Exercise aim: Your answer should be every line with the word "rotl", copied from the data below.

Collected data entries:
/-- The operands an instruction uses: sources in the order in which q ports are popped (05:R108: A before B; 09:R196:
the index last), then the destination. -/
def Instr.uses : Instr → List Use
  | .add _ _ d a b | .sub _ _ d a b | .mul _ _ d a b | .mulhi _ _ d a b | .min _ _ d a b | .max _ _ d a b =>
      .s1 a :: b.uses ++ [.dst d 1]
  | .mad _ _ d a b | .madhi _ _ d a b => .s1 a :: b.uses ++ [.both d 1]
  | .neg _ w d a | .abs _ w d a | .mov _ w d a =>
      let n := if w then 2 else 1
      [.s1 a n, .dst d n]
  | .lea _ d a b => .s1 a 2 :: b.uses ++ [.dst d 2]
  | .shl _ d a b | .shr _ d a b | .sra _ d a b | .rotl _ d a b | .and _ d a b | .or _ d a b | .xor _ d a b
  | .andn _ d a b => .s1 a :: b.uses ++ [.dst d 1]
  | .not _ d a | .clz _ d a | .ctz _ d a | .popc _ d a | .brev _ d a => [.s1 a, .dst d 1]
  | .bfx _ d a b => [.s1 a, .s1 b 1 true, .dst d 1]
  | .bfi _ d a b => [.s1 a, .s1 b 1 true, .both d 1]
  | .cmp _ _ _ _ a b => .s1 a :: b.uses
  | .sel _ d a _ _ => [.s1 a, .dst d 1]
  | .selImm _ d _ _ _ => [.dst d 1]
  | .li _ w d _ => [.dst d (if w then 2 else 1)]
  | .cvt _ pk d a t s =>
      let sh := cvtShape pk t s
      [.s1 a sh.1 (cvtLow s && decide (pk.toNat ≠ 2 ∧ pk.toNat ≠ 4)), .dst d sh.2]
  | .req _ _ d a b => [.s1 a, .s1 b 2, .dst d 1]
  | .pack4 _ d a b => [.s1 a, .s1 b, .dst d 1]
  | .unpack4 _ _ d a => [.s1 a, .dst d 2]
  | .dot4 _ _ d a b => [.s1 a, .s1 b, .both d 1]
  | .fadd _ d a b | .fsub _ d a b | .fmul _ d a b | .fmin _ d a b | .fmax _ d a b =>
      .s1 a 1 b.half :: b.uses ++ [.dst d 1]
  | .ffma _ d a b => .s1 a 1 b.half :: b.uses ++ [.both d 1 b.half]
  | .fabs _ t d a | .fneg _ t d a => [.s1 a 1 t.half, .dst d 1]
  | .fcmp _ _ _ a b => .s1 a 1 b.half :: b.uses
  | .fcls _ y _ a b => .s1 a 1 (decide (y ≠ 0#3)) :: b.uses true
  | .rcp _ d a | .rsq _ d a | .sqrt _ d a | .exp2 _ d a | .log2 _ d a | .sin _ d a | .cos _ d a | .tanh _ d a =>
      [.s1 a, .dst d 1]
  | .rng _ _ d => [.dst d 1]
  | .shflIdx _ d a b | .shflUp _ d a b | .shflDown _ d a b | .shflXor _ d a b =>
      [.s1 a 1 false .noPort, .s1 b, .dst d 1]
  | .vote .. => []
  | .voteBallot _ d _ _ => [.dst d 2]
  | .red _ _ _ d a => [.s1 a, .dst d 1]
  | .scan _ _ _ _ d a => [.s1 a, .dst d 1 .vOnly]
  | .bcast _ d a _ | .bcastNib _ d a => [.s1 a 1 false .noPort, .dst d 1]
  | .br .. | .bk .. | .exit .. | .enrol .. | .park .. | .strike .. | .yld .. | .nop .. | .wait .. => []
  | .bs _ _ a _ => [.s1 a 1 false .sOnly]
  | .call _ d _ => [.dst d 2]
  | .ret _ a => [.s1 a 2]
  | .jmpr _ link a => .s1 a 2 :: (match link with | none => [] | some d => [.dst d 2])
  | .ld _ _ n d m => m.uses 2 ++ m.idxUse ++ [.dst d (ldWords n) .data]
  | .ldToQueue _ _ _ q m => m.uses 2 ++ m.idxUse ++ [.dst (.q q) 1 .data]
  | .st _ _ n m b => m.uses 2 ++ [.hs b (stWords n) .data (decide (n.toNat < 2))] ++ m.idxUse
  | .lds _ _ n d m => m.uses 1 ++ m.idxUse ++ [.dst d (if n = 3#2 then 2 else 1) .data]
  | .sts _ _ n m b => m.uses 1 ++ [.hs b (if n = 3#2 then 2 else 1) .data (decide (n.toNat < 2))] ++ m.idxUse
  | .cp _ _ n d a b _ =>
      [.src a (if n = 0#2 ∨ n = 3#2 then 2 else 1) .addr, .hs b 1 .addr,
       .src d (if n = 1#2 ∨ n = 3#2 then 2 else 1) .addr]
  | .pref _ _ _ m | .cln _ _ _ m => m.uses 2 ++ m.idxUse
  | .atom _ _ n _ d m b =>
      let w := if n = 1#2 then 2 else 1
      m.uses 2 ++ [.hs b w .data] ++ m.idxUse ++ [.dst d w .data]
  | .acas _ _ w d m b c =>
      let w := if w then 2 else 1
      m.uses 2 ++ [.hs b w .data, .hs c w .data] ++ m.idxUse ++ [.dst d w .data]
  | .ared _ _ f op m b => m.uses 2 ++ [.hs b (if !f && op.getLsbD 5 then 2 else 1) .data] ++ m.idxUse
  | .waitv _ _ w d m b =>
      let w := if w then 2 else 1
      m.uses 2 ++ [.hs b w .data] ++ m.idxUse ++ [.dst d w .data]
  | .notify1 _ _ m | .notifyall _ _ m => m.uses 2 ++ m.idxUse
  | .fence .. => []
  | .fmtres _ _ _ _ _ d a => [.hs a 1 .plain, .dst d 1 .plain]
  | .fmtrel _ _ a => [.hs a 1 .plain]
  | .mld _ _ _ d a b c | .mldT _ _ _ d a b c | .mso _ _ _ d a b c =>
      [.hs a 1 .plain, .hs b 2 .plain, .hs c 1 .plain, .src d 1 .plain]
  | .mrd _ _ w _ d a => [.hs a 1 .plain, .dst d (2 ^ (w.toNat % 3)) .vOnly]
  | .mclr .. => []
  | .mmac _ _ a b | .mmacI _ _ a b => [.hs a 1 .plain, .hs b 1 .plain]
  | .mqnt _ _ _ _ _ _ a b c | .spick _ _ a b c => [.hs a 1 .plain, .hs b 1 .plain, .hs c 1 .plain]
  | .mstat _ _ _ _ d => [.dst d 2 .plain]
  | .qset .. => []
  | .qpeek _ _ _ d => [.dst d 1 .vOnly]
  | .qdrain _ _ _ d => match d with | none => [] | some d => [.dst d 1 .plain]
  | .qcount _ _ _ _ d => [.dst d 1 .plain]
  | .qtokTest .. => []
  | .qtokTake _ _ _ d => [.dst d 4 .v17]
  | .spawn _ _ pw a c => .hs a 2 .addr :: payUses pw c
  | .tokput _ _ pw a b c => .hs a 2 .addr :: .hs b 1 .addr :: payUses pw c
  | .dset _ _ d a b c => [.hs a 2 .addr, .hs b 1 .addr, .hs c 2 .addr, .dst d 1 .addr]
  | .dget _ _ d a b => [.hs a 2 .addr, .hs b 1 .addr, .dst d 4 .addr]
  | .refill .. | .itemfin .. => []
  | .ddrain _ _ a b => [.hs a 2 .addr, .hs b 1 .addr]
  | .dspill _ _ a b c => [.hs a 2 .addr, .hs b 1 .addr, .hs c 2 .addr]
  | .rcq _ _ d a => [.hs a 1 .plain, .dst d 1 .plain]
  | .rcrd _ _ _ _ d a => [.hs a 2 .plain, .dst d 2 .plain]
  | .famset _ _ d => [.dst d 1 .vOnly]
  | .capo _ _ a _ => [.hs a 2 .addr]
  | .capx .. | .bar .. => []
  | .barr _ _ _ _ _ d => [.dst d 1 .plain]
  | .barw _ _ _ _ a => [.hs a 1 .plain]
  | .trapSoft _ _ _ a => match a with | none => [] | some a => [.hs a 2 .plain]
  | .trapLink _ _ a => [.hs a 2 .plain]
  | .trapGst .. | .tret .. => []
  | .tdel _ _ a => match a with | none => [] | some a => [.hs a 1 .plain]
  | .sysrd _ _ n d => [.dst d (sysWords n d) .plain]
  | .syswr _ _ n a => [.hs a (sysWords n a.o) .plain]
  | .brk .. => []
  | .pmrd _ _ _ _ _ d => [.dst d 2 .plain]
  | .pmset _ _ _ a => [.hs a 1 .plain]
  | .tick _ _ w d => [.dst d (if w then 2 else 1) .plain]
  | .enrd _ _ _ d => [.dst d 2 .plain]
  | _ => []

/-- The prefixes of an instruction (02:R48); events have none. -/
def Instr.pfx : Instr → Pfx
  | .add p .. | .sub p .. | .mul p .. | .mulhi p .. | .mad p .. | .madhi p .. | .neg p .. | .abs p .. | .min p ..
  | .max p .. | .lea p .. | .shl p .. | .shr p .. | .sra p .. | .rotl p .. | .and p .. | .or p .. | .xor p ..
  | .andn p .. | .not p .. | .clz p .. | .ctz p .. | .popc p .. | .brev p .. | .bfx p .. | .bfi p .. | .cmp p ..
  | .sel p .. | .selImm p .. | .mov p .. | .li p .. | .cvt p .. | .req p .. | .pack4 p .. | .unpack4 p ..
  | .dot4 p .. | .fadd p .. | .fsub p .. | .fmul p .. | .ffma p .. | .fmin p .. | .fmax p .. | .fabs p ..
  | .fneg p .. | .fcmp p .. | .fcls p .. | .rcp p .. | .rsq p .. | .sqrt p .. | .exp2 p .. | .log2 p .. | .sin p ..
  | .cos p .. | .tanh p .. | .rng p .. | .shflIdx p .. | .shflUp p .. | .shflDown p .. | .shflXor p .. | .vote p ..
  | .voteBallot p .. | .red p .. | .scan p .. | .bcast p .. | .bcastNib p .. | .br p .. | .bk p .. | .bs p ..
  | .call p .. | .ret p .. | .jmpr p .. | .exit p | .enrol p .. | .park p .. | .strike p .. | .yld p | .nop p
  | .wait p .. | .ld p .. | .ldToQueue p .. | .st p .. | .lds p .. | .sts p .. | .cp p .. | .pref p .. | .cln p ..
  | .atom p .. | .acas p .. | .ared p .. | .waitv p .. | .notify1 p .. | .notifyall p .. | .fence p ..
  | .fmtres p .. | .fmtrel p .. | .mld p .. | .mldT p .. | .mso p .. | .mrd p .. | .mclr p .. | .mmac p ..
  | .mmacI p .. | .mqnt p .. | .spick p .. | .mstat p .. | .qset p .. | .qpeek p .. | .qdrain p .. | .qcount p ..
  | .qtokTest p .. | .qtokTake p .. | .spawn p .. | .tokput p .. | .dset p .. | .dget p .. | .refill p ..
  | .itemfin p .. | .ddrain p .. | .dspill p .. | .rcq p .. | .rcrd p .. | .famset p .. | .capo p .. | .capx p ..
  | .bar p .. | .barr p .. | .barw p .. | .trapSoft p .. | .trapLink p .. | .trapGst p .. | .tret p .. | .tdel p ..
  | .sysrd p .. | .syswr p .. | .brk p .. | .pmrd p .. | .pmset p .. | .tick p .. | .enrd p .. => p
  | _ => ⟨none, none⟩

Task result:
  | .shl _ d a b | .shr _ d a b | .sra _ d a b | .rotl _ d a b | .and _ d a b | .or _ d a b | .xor _ d a b
  | .max p .. | .lea p .. | .shl p .. | .shr p .. | .sra p .. | .rotl p .. | .and p .. | .or p .. | .xor p ..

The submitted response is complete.